Revista D

Una gota de paz

Giuseppe Creazza lucha por mostrar la otra cara de los jóvenes en La Verbena, zona 7.

Por Ana Lucía González

Creazza considera que los jóvenes merecen oportunidades. (Foto Álvaro Interiano)
Creazza considera que los jóvenes merecen oportunidades. (Foto Álvaro Interiano)

La colonia La Verbena, en la zona 7 capitalina, es considerada una de las zonas rojas de la ciudad debido a sus altos índices de violencia, sin embargo, el diácono italiano Giuseppe Creazza decidió luchar contra este estigma y creó un espacio de oportunidades y diversión para los niños y jóvenes, a través del arte, el deporte y el apoyo familiar.

Creazza, de 78 años, más conocido como diácono Beppino, vino a Guatemala hace tres décadas como parte del servicio pastoral de la Congregación Pía Sociedad San Cayetano.

Su carisma natural y habilidad para comunicarse con los niños y jóvenes le han permitido con facilidad tomar las riendas del exitoso programa social que ya tiene cuatro años en esta colonia.

El Centro Educativo Complementario Padre Ottorino es el nombre del lugar que atiende a 150 niños y jóvenes con tutorías escolares, talleres de matemática y lenguaje, psicología.

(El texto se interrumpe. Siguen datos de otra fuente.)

-- ==== Sys2Proof/Machine/Access.lean ====
section
/-! DEFINITION. The requesters' ways into set-up space (R451, R500, R558, R566, R567), and the commands that are a write or a read of
a register. -/

namespace Sys2Proof.Machine

open Sys2Proof

/-! ### The management port's subset (R566) -/

def inRow (off : Nat) (f : RF) : Bool := (findReg off).any (fun e => e.1.reg.base = f.base)

/-- The PM block. -/
def inPm (off : Nat) : Bool := decide (0x160000 ≤ off ∧ off < 0x170000) && (findReg off).isSome

/-- Registers that the port may read in SHOW, IDLE and WATCH. -/
def smbReads (off : Nat) : Bool :=
  decide (off ≤ 0x2C) && off % 4 = 0 && (findReg off).isSome || inPm off ||
    decide (0x1C0000 ≤ off ∧ off < 0x1D0000) && (findReg off).isSome ||
    [R.TH_STATUS, R.TH_SENSOR, R.TH_CRIT_COUNT, R.TH_LAST_STOP, R.TH_HOURS_BIN, R.TH_POH_HOURS, R.TH_SHOW_HOURS, R.SLC_STATUS,
      R.SLC_VIOLATION_COUNT, R.SLC_LAST_VIOLATION, R.SLC_MEASURE, R.SLC_IDENTITY, R.UPD_STATUS, R.UPD_BOOT_STATUS,
      R.UPD_REACH_STATUS, R.BSN_STATUS, R.SIP_STATUS, R.SIP_PEER_HEALTH, R.SLT_STATUS, R.SLT_ENTRY].any (fun f => inRow off f)

/-- Registers that it may write there. -/
def smbWrites (off : Nat) : Bool :=
  decide (off = R.GLB_SCRATCH.off) || inPm off || decide (off = R.RST_CTRL.off) || decide (off = R.SLT_ACK.off)

/-- Whether the port reaches an offset: in DORMANT the PM block alone (R451). -/
def State.smbMay (s : State) (write : Bool) (off : Nat) : Bool :=
  if s.pmState = pmDormant then inPm off else if write then smbWrites off else smbReads off

/-! ### The TAP (R500, R504) -/

/-- The TAP is unpowered in DORMANT. -/
def State.tapOn (s : State) : Bool := decide (s.pmState ≠ pmDormant)

/-! ### An access by any requester -/

/-- A write as its requester can make it. A write that the management port may not make is not acknowledged, and counted
where GLB runs. -/
def State.regWrite (s : State) (req : Requester) (host : HostView) (off n : Nat) (v : Word) : State :=
  match req with
  | .smbus => if s.smbMay true off then s.barWrite .smbus host off n v else s.accessErr true .smbus off
  | .tap =>
    if !(s.tapOn) then s
    else if s.debugLevel = 0 then s.tapDenied
    else s.barWrite .tap host off n v
  | .host => s.barWrite .host host off n v
  | .core k => s.barWrite (.core k) host off n v

/-- A read as its requester can make it, with the value it gets. -/
def State.regRead (s : State) (req : Requester) (off n : Nat) : Nat × State :=
  match req with
  | .smbus => if s.smbMay false off then s.barRead .smbus off n else (maxWord, s.accessErr false .smbus off)
  | .tap =>
    if !(s.tapOn) then (0, s)
    else if s.debugLevel = 0 then (0, s.tapDenied)
    else s.barRead .tap off n
  | .host => s.barRead .host off n
  | .core k => s.barRead (.core k) off n

/-- A read whose value goes to its requester. -/
def State.readOut (s : State) (req : Requester) (off n : Nat) : State :=
  let (v, s1) := s.regRead req off n
  s1.emit (.readData (reqNum req) off v)

/-- A 32-bit write of one register. -/
def State.write1 (s : State) (req : Requester) (off : Nat) (v : Word) : State := s.regWrite req {} off 4 v

/-! ### Commands that write a register of their own -/

def execHostNudge (req : Requester) (value : Word) (s : State) : Host.Outcome State Fault Refusal :=
  .next (s.write1 req R.HOST_NUDGE.off value).settle

/-- The write carries `enable` 1. -/
def execRingEnable (req : Requester) (ring : Fin 32) (value : Word) (s : State) : Host.Outcome State Fault Refusal :=
  .next (s.write1 req (R.HOST_RING_CFG.off ring) (putBits value 31 31 1)).settle

/-- The write carries `enable` 0. -/
def execRingDisable (req : Requester) (ring : Fin 32) (value : Word) (s : State) : Host.Outcome State Fault Refusal :=
  .next (s.write1 req (R.HOST_RING_CFG.off ring) (putBits value 31 31 0)).settle

def execDrCoreRunWrite (req : Requester) (clusterB : Bool) (value : Word) (s : State) : Host.Outcome State Fault Refusal :=
  .next (s.write1 req (if clusterB then R.DR_CORE_RUN_B.off else R.DR_CORE_RUN_A.off) value).settle

def execPfFadeqTailWrite (req : Requester) (queue : Fin 64) (value : Word) (s : State) : Host.Outcome State Fault Refusal :=
  .next (s.write1 req (R.PF_FADEQ_TAIL.off queue) value).settle

def execPfCtrlWrite (req : Requester) (value : Word) (s : State) : Host.Outcome State Fault Refusal :=
  .next (s.write1 req R.PF_CTRL.off value).settle

def execCmpCtrlWrite (req : Requester) (value : Word) (s : State) : Host.Outcome State Fault Refusal :=
  .next (s.write1 req R.CMP_CTRL.off value).settle

def execClrCtrlWrite (req : Requester) (value : Word) (s : State) : Host.Outcome State Fault Refusal :=
  .next (s.write1 req R.CLR_CTRL.off value).settle

def execClrTableBaseWrite (req : Requester) (value : Word) (s : State) : Host.Outcome State Fault Refusal :=
  .next (s.write1 req R.CLR_TABLE_BASE.off value).settle

def execWmCtrlWrite (req : Requester) (value : Word) (s : State) : Host.Outcome State Fault Refusal :=
  .next (s.write1 req R.WM_CTRL.off value).settle

def execWmLegAckWrite (req : Requester) (value : Word) (s : State) : Host.Outcome State Fault Refusal :=
  .next (s.write1 req R.WM_LEG_ACK.off value).settle

/-- The write carries `enum_go` 1. -/
def execEnumGo (req : Requester) (value : Word) (s : State) : Host.Outcome State Fault Refusal :=
  .next (s.write1 req R.FUR_CTRL.off (putBits value 31 31 1)).settle

def execNetMacCfgWrite (req : Requester) (mac : Fin 4) (value : Word) (s : State) : Host.Outcome State Fault Refusal :=
  .next (s.write1 req (R.NET_MAC_CFG.off mac) value).settle

def execNetTsqPop (req : Requester) (mac : Fin 4) (value : Word) (s : State) : Host.Outcome State Fault Refusal :=
  .next (s.write1 req (R.NET_TSQ_POP.off mac) value).settle

def execTimCapture (req : Requester) (value : Word) (s : State) : Host.Outcome State Fault Refusal :=
  .next (s.write1 req R.TIM_CAPTURE.off value).settle

def execTimTallyPop (req : Requester) (value : Word) (s : State) : Host.Outcome State Fault Refusal :=
  .next (s.write1 req R.TIM_TALLY_POP.off value).settle

/-- The write carries `arm` 1. -/
def execGateArm (req : Requester) (gate : Fin 8) (value : Word) (s : State) : Host.Outcome State Fault Refusal :=
  .next (s.write1 req (R.TIM_GATE_CFG.off gate) (putBits value 31 31 1)).settle

/-- The write carries `arm` 0. -/
def execGateDisarm (req : Requester) (gate : Fin 8) (value : Word) (s : State) : Host.Outcome State Fault Refusal :=
  .next (s.write1 req (R.TIM_GATE_CFG.off gate) (putBits value 31 31 0)).settle

def execBsnBcastPop (req : Requester) (value : Word) (s : State) : Host.Outcome State Fault Refusal :=
  .next (s.write1 req R.BSN_BCAST_POP.off value).settle

/-- The write carries `abort` 0. -/
def execPmRequest (req : Requester) (value : Word) (s : State) : Host.Outcome State Fault Refusal :=
  .next (s.write1 req R.PM_REQUEST.off (putBits value 31 31 0)).settle

/-- The write carries `abort` 1. -/
def execPmRequestAbort (req : Requester) (value : Word) (s : State) : Host.Outcome State Fault Refusal :=
  .next (s.write1 req R.PM_REQUEST.off (putBits value 31 31 1)).settle

/-- The write carries `abort` 1. -/
def execUpdateAbort (req : Requester) (value : Word) (s : State) : Host.Outcome State Fault Refusal :=
  .next (s.write1 req R.UPD_CTRL.off (putBits value 31 31 1)).settle

def execGaRunWrite (req : Requester) (unit : Fin 16) (value : Word) (s : State) : Host.Outcome State Fault Refusal :=
  .next (s.write1 req (R.GA_RUN.off unit) value).settle

def execGaDataWrite (req : Requester) (unit : Fin 16) (value : Word) (s : State) : Host.Outcome State Fault Refusal :=
  .next (s.write1 req (R.GA_DATA.off unit) value).settle

def execGaData8Write (req : Requester) (unit : Fin 16) (value : Word) (s : State) : Host.Outcome State Fault Refusal :=
  .next (s.write1 req (R.GA_DATA8.off unit) value).settle

def execGaFinishWrite (req : Requester) (unit : Fin 16) (value : Word) (s : State) : Host.Outcome State Fault Refusal :=
  .next (s.write1 req (R.GA_FINISH.off unit) value).settle

def execSltAckSeen (req : Requester) (entry : Fin 1024) (s : State) : Host.Outcome State Fault Refusal :=
  .next (s.write1 req R.SLT_ACK.off (BitVec.ofNat 32 entry)).settle

def execSltAckRelease (req : Requester) (entry : Fin 1024) (s : State) : Host.Outcome State Fault Refusal :=
  .next (s.write1 req R.SLT_ACK.off (BitVec.ofNat 32 (2 ^ 31 + entry))).settle

/-- The write carries `warm` 1. -/
def execWarmReset (req : Requester) (value : Word) (s : State) : Host.Outcome State Fault Refusal :=
  .next (s.write1 req R.RST_CTRL.off (putBits value 31 31 1)).settle

/-- The write carries `basin_local` 1, and `warm` 0. -/
def execBasinLocalReset (req : Requester) (value : Word) (s : State) : Host.Outcome State Fault Refusal :=
  .next (s.write1 req R.RST_CTRL.off (putBits value 31 30 1)).settle

def execRstDomainWrite (req : Requester) (value : Word) (s : State) : Host.Outcome State Fault Refusal :=
  .next (s.write1 req R.RST_DOMAIN.off value).settle

/-- The write carries `go` 1. -/
def execGlbIrqTestWrite (req : Requester) (value : Word) (s : State) : Host.Outcome State Fault Refusal :=
  .next (s.write1 req R.GLB_IRQ_TEST.off (putBits value 31 31 1)).settle

/-! ### The Sluice's operations (R507) -/

/-- A write of SLC_OP with an operation and its argument; `host` is host memory as the operation finds it. -/
def State.slcCommand (s : State) (req : Requester) (host : HostView) (op : Nat) (arg : BitVec 16) : State :=
  (s.regWrite req host R.SLC_OP.off 4 (BitVec.ofNat 32 (op * 2 ^ 24 + arg.toNat))).settle

def execSlcClaim (req : Requester) (host : HostView) (arg : BitVec 16) (s : State) : Host.Outcome State Fault Refusal :=
  .next (s.slcCommand req host 0x01 arg)

def execSlcReturn (req : Requester) (host : HostView) (arg : BitVec 16) (s : State) : Host.Outcome State Fault Refusal :=
  .next (s.slcCommand req host 0x02 arg)

def execSlcVoid (req : Requester) (host : HostView) (arg : BitVec 16) (s : State) : Host.Outcome State Fault Refusal :=
  .next (s.slcCommand req host 0x03 arg)

def execChallenge (req : Requester) (host : HostView) (arg : BitVec 16) (s : State) : Host.Outcome State Fault Refusal :=
  .next (s.slcCommand req host 0x10 arg)

def execDebugOpen (req : Requester) (host : HostView) (arg : BitVec 16) (s : State) : Host.Outcome State Fault Refusal :=
  .next (s.slcCommand req host 0x11 arg)

def execDebugClose (req : Requester) (host : HostView) (arg : BitVec 16) (s : State) : Host.Outcome State Fault Refusal :=
  .next (s.slcCommand req host 0x12 arg)

def execKeyInstall (req : Requester) (host : HostView) (arg : BitVec 16) (s : State) : Host.Outcome State Fault Refusal :=
  .next (s.slcCommand req host 0x20 arg)

def execKeyLoad (req : Requester) (host : HostView) (arg : BitVec 16) (s : State) : Host.Outcome State Fault Refusal :=
  .next (s.slcCommand req host 0x21 arg)

def execKeyErase (req : Requester) (host : HostView) (arg : BitVec 16) (s : State) : Host.Outcome State Fault Refusal :=
  .next (s.slcCommand req host 0x22 arg)

def execEncrypt (req : Requester) (host : HostView) (arg : BitVec 16) (s : State) : Host.Outcome State Fault Refusal :=
  .next (s.slcCommand req host 0x30 arg)

def execDecrypt (req : Requester) (host : HostView) (arg : BitVec 16) (s : State) : Host.Outcome State Fault Refusal :=
  .next (s.slcCommand req host 0x31 arg)

def execAttest (req : Requester) (host : HostView) (arg : BitVec 16) (s : State) : Host.Outcome State Fault Refusal :=
  .next (s.slcCommand req host 0x40 arg)

def execAdvanceRollback (req : Requester) (host : HostView) (arg : BitVec 16) (s : State) : Host.Outcome State Fault Refusal :=
  .next (s.slcCommand req host 0x50 arg)

/-! ### Commands that read a register of their own -/

/-- Whether an access of `n` bytes touches the word at an offset. -/
def touchesWord (off n word : Nat) : Bool := decide (0 < n ∧ off < word + 4 ∧ word < off + n)

/-- A read, of any size and alignment (R9), that touches a register with a read effect of its own. -/
def State.readTouching (s : State) (req : Requester) (word off n : Nat) : State :=
  (if touchesWord off n word then s.readOut req off n else s).settle

def execPmTenderSecRead (req : Requester) (offset : BitVec 24) (bytes : Fin 9) (s : State) : Host.Outcome State Fault Refusal :=
  .next (s.readTouching req R.PM_TENDER_SEC.off offset.toNat bytes)

def execSipLedgerMaxRead (req : Requester) (offset : BitVec 24) (bytes : Fin 9) (s : State) : Host.Outcome State Fault Refusal :=
  .next (s.readTouching req R.SIP_LEDGER_MAX.off offset.toNat bytes)

def execSlcRandomRead (req : Requester) (offset : BitVec 24) (bytes : Fin 9) (s : State) : Host.Outcome State Fault Refusal :=
  .next (s.readTouching req R.SLC_RANDOM.off offset.toNat bytes)

/-! ### Commands that access any register -/

/-- Whether an access touches a register of a half of a pair. -/
def touchesHalf (h : PairHalf) (off n : Nat) : Bool :=
  (List.range ((off + n + 3) / 4 - off / 4)).any (fun k => (findReg (4 * (off / 4 + k))).any (fun e => decide (e.1.half = h)))

/-- A read that touches a _LO register. -/
def execPairLoRead (req : Requester) (offset : BitVec 24) (bytes : Fin 9) (s : State) : Host.Outcome State Fault Refusal :=
  .next (if touchesHalf .low offset.toNat bytes then s.readOut req offset.toNat bytes else s).settle

/-- A write that touches a _HI register. -/
def execPairHiWrite (req : Requester) (offset : BitVec 24) (bytes : Fin 9) (value : Word) (s : State) :
    Host.Outcome State Fault Refusal :=
  .next (if touchesHalf .high offset.toNat bytes then s.regWrite req {} offset.toNat bytes value else s).settle

/-- A write that touches a _LO register. -/
def execPairLoWrite (req : Requester) (offset : BitVec 24) (bytes : Fin 9) (value : Word) (s : State) :
    Host.Outcome State Fault Refusal :=
  .next (if touchesHalf .low offset.toNat bytes then s.regWrite req {} offset.toNat bytes value else s).settle

/-- A write at any offset. -/
def execRegisterWrite (req : Requester) (offset : BitVec 24) (bytes : Fin 9) (value : Word) (s : State) :
    Host.Outcome State Fault Refusal :=
  .next (s.regWrite req {} offset.toNat bytes value).settle

/-! ### SMBus (R451, R567) -/

/-- Whether a transaction's last byte is acknowledged as far as its PEC goes. -/
def State.pecGood (s : State) (pec : Bool) : Bool := !(s.fbit R.PM_SMB_CFG_smb_pec) || pec

/-- Command 0x10: one register is written. `pec` tells whether the transaction carries a correct PEC. -/
def State.smbWrite (s : State) (off : Nat) (v : Word) (pec : Bool) : State :=
  if !(s.pecGood pec) then s.emit (.smbus false [])
  else (s.regWrite .smbus {} off 4 v).emit (.smbus (s.smbMay true off) [])

def execSmbusWriteRegister (offset : BitVec 24) (value : Word) (pec : Bool) (s : State) : Host.Outcome State Fault Refusal :=
  .next (s.smbWrite offset.toNat value pec).settle

/-- Command 0x11: the read address is set. -/
def execSmbusSetReadAddress (offset : BitVec 24) (pec : Bool) (s : State) : Host.Outcome State Fault Refusal :=
  .next (if s.pecGood pec then
      (s.setPower { s.power with smbRead := offset.toNat }).emit (.smbus true [])
    else s.emit (.smbus false [])).settle

/-- Command 0x12: the register at the read address is read. -/
def State.smbRead (s : State) : State :=
  let (v, s1) := s.regRead .smbus s.power.smbRead 4
  s1.emit (.smbus true (leBytes v 4))

def execSmbusReadRegister (s : State) : Host.Outcome State Fault Refusal := .next s.smbRead.settle

end Sys2Proof.Machine
end

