-- ==== Sys2Proof/Certificates/Slice0/Obligations.lean ====
section
/-! DEFINITION. The statements for the provers. -/

open Sys2Proof Sys2Proof.Machine

/-! ### Cue cores (chapter 3) -/

/-- Chapter 3, Xhnk: the two-source lane instructions on a core that executes. `a0`, `a1`, `b0`, `b1` are the lanes of rs1 and
rs2, and q(x, y) is (x * y + 32767) / 65535. -/
def Obligations.XhnkLaneResults : Prop :=
  ∀ (core : Fin 64) (rd rs1 rs2 : Fin 32) (s : State), s.coreReady core = true →
    let a0 := ((s.core core).xr rs1).toNat % 65536
    let a1 := ((s.core core).xr rs1).toNat / 65536
    let b0 := ((s.core core).xr rs2).toNat % 65536
    let b1 := ((s.core core).xr rs2).toNat / 65536
    Answers (exec (.hkAddsu core rd rs1 rs2) s) (Retired core rd (laneWord (min (a0 + b0) 65535) (min (a1 + b1) 65535)) s) ∧
    Answers (exec (.hkSubsu core rd rs1 rs2) s) (Retired core rd (laneWord (a0 - b0) (a1 - b1)) s) ∧
    Answers (exec (.hkMulq core rd rs1 rs2) s)
      (Retired core rd (laneWord ((a0 * b0 + 32767) / 65535) ((a1 * b1 + 32767) / 65535)) s) ∧
    Answers (exec (.hkMaxu core rd rs1 rs2) s) (Retired core rd (laneWord (max a0 b0) (max a1 b1)) s) ∧
    Answers (exec (.hkMinu core rd rs1 rs2) s) (Retired core rd (laneWord (min a0 b0) (min a1 b1)) s) ∧
    Answers (exec (.hkAvgu core rd rs1 rs2) s) (Retired core rd (laneWord ((a0 + b0 + 1) / 2) ((a1 + b1 + 1) / 2)) s) ∧
    Answers (exec (.hkScl core rd rs1 rs2) s)
      (Retired core rd (laneWord ((a0 * b0 + 32767) / 65535) ((a1 * b0 + 32767) / 65535)) s) ∧
    Answers (exec (.hkPack core rd rs1 rs2) s) (Retired core rd (laneWord a0 b0) s) ∧
    Answers (exec (.hkNar8 core rd rs1) s) (Retired core rd ((a0 + 128) / 257 + 256 * ((a1 + 128) / 257)) s) ∧
    Answers (exec (.hkWid8 core rd rs1) s) (Retired core rd (laneWord (a0 % 256 * 257) (a0 / 256 * 257)) s)

/-- Chapter 3, Xhnk: the two instructions with a third source, whose lanes are `t0` and `t1`; the difference that `hk.lerp`
scales is signed. -/
def Obligations.XhnkBlendResults : Prop :=
  ∀ (core : Fin 64) (rd rs1 rs2 rs3 : Fin 32) (s : State), s.coreReady core = true →
    let a0 := ((s.core core).xr rs1).toNat % 65536
    let a1 := ((s.core core).xr rs1).toNat / 65536
    let b0 := ((s.core core).xr rs2).toNat % 65536
    let b1 := ((s.core core).xr rs2).toNat / 65536
    let t0 := ((s.core core).xr rs3).toNat % 65536
    let t1 := ((s.core core).xr rs3).toNat / 65536
    let blend (a b t : Nat) : Int := a + ((b : Int) - a).sign * (((((b : Int) - a).natAbs * t + 32767) / 65535 : Nat) : Int)
    (∃ l0 l1 : Nat, (l0 : Int) = blend a0 b0 t0 ∧ (l1 : Int) = blend a1 b1 t1 ∧
      Answers (exec (.hkLerp core rd rs1 rs2 rs3) s) (Retired core rd (laneWord l0 l1) s)) ∧
    Answers (exec (.hkMac core rd rs1 rs2 rs3) s) (Retired core rd
      (laneWord (min (t0 + (a0 * b0 + 32767) / 65535) 65535) (min (t1 + (a1 * b1 + 32767) / 65535) 65535)) s)

/-- Chapter 3, Xhnk: a word under custom-0 or custom-1 that is none of the twelve encodings raises illegal instruction: the core
traps with cause 2 at the instruction's own pc, to the base that `mtvec` holds, with interrupts stacked off; its integer
registers stand. What `mtval` holds the spec leaves open, and the statement leaves it out. -/
def Obligations.XhnkIllegalTraps : Prop :=
  ∀ (core : Fin 64) (w : Word) (s : State), s.coreReady core = true →
    (w.toNat % 128 = 0x0B ∧ ¬(w.toNat / 2 ^ 25 = 0 ∨
        (w.toNat / 2 ^ 25 = 1 ∧ w.toNat / 2 ^ 12 % 8 ≤ 1 ∧ w.toNat / 2 ^ 20 % 32 = 0)) ∨
      w.toNat % 128 = 0x2B ∧ ¬(w.toNat / 2 ^ 12 % 8 = 0 ∧ w.toNat / 2 ^ 25 % 4 ≤ 1)) →
    Answers (exec (.xhnkIllegalEncoding core w) s) (fun t => OnlyCore core s t ∧
      (t.core core).csrr csrMcause = 2 ∧ (t.core core).csrr csrMepc = (s.core core).pc ∧
      ((t.core core).pc).toNat = ((s.core core).csrr csrMtvec).toNat / 4 * 4 ∧
      getBits ((t.core core).csrr csrMstatus) 3 3 = 0 ∧
      getBits ((t.core core).csrr csrMstatus) 7 7 = getBits ((s.core core).csrr csrMstatus) 3 3 ∧
      ∀ r, (t.core core).xr r = (s.core core).xr r)

/-- Chapter 3, CSRs: `dr.take` and `dr.poll` answer the handle of the task that the core holds and dispatch nothing; with none,
`dr.take` stops the core until a dispatch, and `dr.poll` answers 0 where the Ditchrider dispatches nothing; `dr.cancel` of a
handle that names no task answers 0; `hk.ls` answers LOCAL's seconds and latches its nanoseconds for `hk.lns`; with no task
dispatched, a word goes through `dr.ledger` unchanged. -/
def Obligations.DispatchCsrs : Prop :=
  ∀ (core : Fin 64) (rd rs1 : Fin 32) (s : State), s.coreReady core = true →
    (∀ i v, (s.core core).task = some i → s.task i = some v →
      Answers (exec (.drTake core rd) s) (Retired core rd (taskHandle v i % 2 ^ 32) s) ∧
      Answers (exec (.drPoll core rd) s) (Retired core rd (taskHandle v i % 2 ^ 32) s)) ∧
    ((s.core core).task = none →
      ((s.core core).intCause = none → Answers (exec (.drTake core rd) s) (fun t =>
        t = { s with cores := t.cores, ditch := { s.ditch with waiting := s.ditch.waiting ++ [core.val] } } ∧
        (∀ j, j ≠ core.val → t.core j = s.core j) ∧ t.core core = { s.core core with waiting := some rd.val })) ∧
      (s.fget R.DR_CTRL_dispatch_enable = 0 → Answers (exec (.drPoll core rd) s) (Retired core rd 0 s)) ∧
      (s.quiet → Answers (exec (.drLedger core rd rs1) s) (Retired core rd ((s.core core).xr rs1).toNat s))) ∧
    (s.byHandle ((s.core core).xr rs1).toNat = none → Answers (exec (.drCancel core rd rs1) s) (Retired core rd 0 s)) ∧
    Answers (exec (.hkLsRead core rd) s) (fun t => OnlyCore core s t ∧ (t.core core).pc = (s.core core).pc + 4 ∧
      (rd ≠ 0 → ((t.core core).xr rd).toNat = (s.time.loc.t / (1000000000 * 65536) % 2 ^ 32).toNat) ∧
      (t.core core).lns.toNat = (s.time.loc.t % (1000000000 * 65536) / 65536).toNat ∧
      ∀ r, r ≠ rd.val → (t.core core).xr r = (s.core core).xr r)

También ofrece alimentación.

A la par de esta iniciativa, y como parte de las actividades de la parroquia de la Virgen de la Medalla Milagrosa, Creazza organizó grupos para impartir a otros 300 jóvenes cursos de danza árabe, zumba, música, teatro, deportes y escultismo, entre otros.

“La danza es la experiencia más fuerte, con más de 70 participantes”, comenta.

Oportunidades

Creazza cuenta que llegar a La Verbena le significó un gran reto. Encontró un escenario con aproximadamente 60 mil habitantes, la mayoría en situación de pobreza, con trabajos informales, familias desintegradas, muchos de ellos migrantes del área rural, con solo una escuela pública a nivel primario y escaso acceso a servicios en general.

“Se estima que viven alrededor de 15 mil jóvenes entre los 10 y los 18 años”, comenta Creazza.

Poco a poco el proyecto fue creciendo. Hoy cuenta con el apoyo de la diácona Patricia Gaytán, quien comparte que es muy fácil que los jóvenes se involucren en drogas o delincuencia para poder sobrevivir.

Uno de los principales objetivos del religioso es que los adolescentes completen la secundaria para que tengan mejores oportunidades de trabajo. “Ellos responden con interés, generosidad y pasión. Están felices de encontrar su dignidad o recuperarla”, concluye.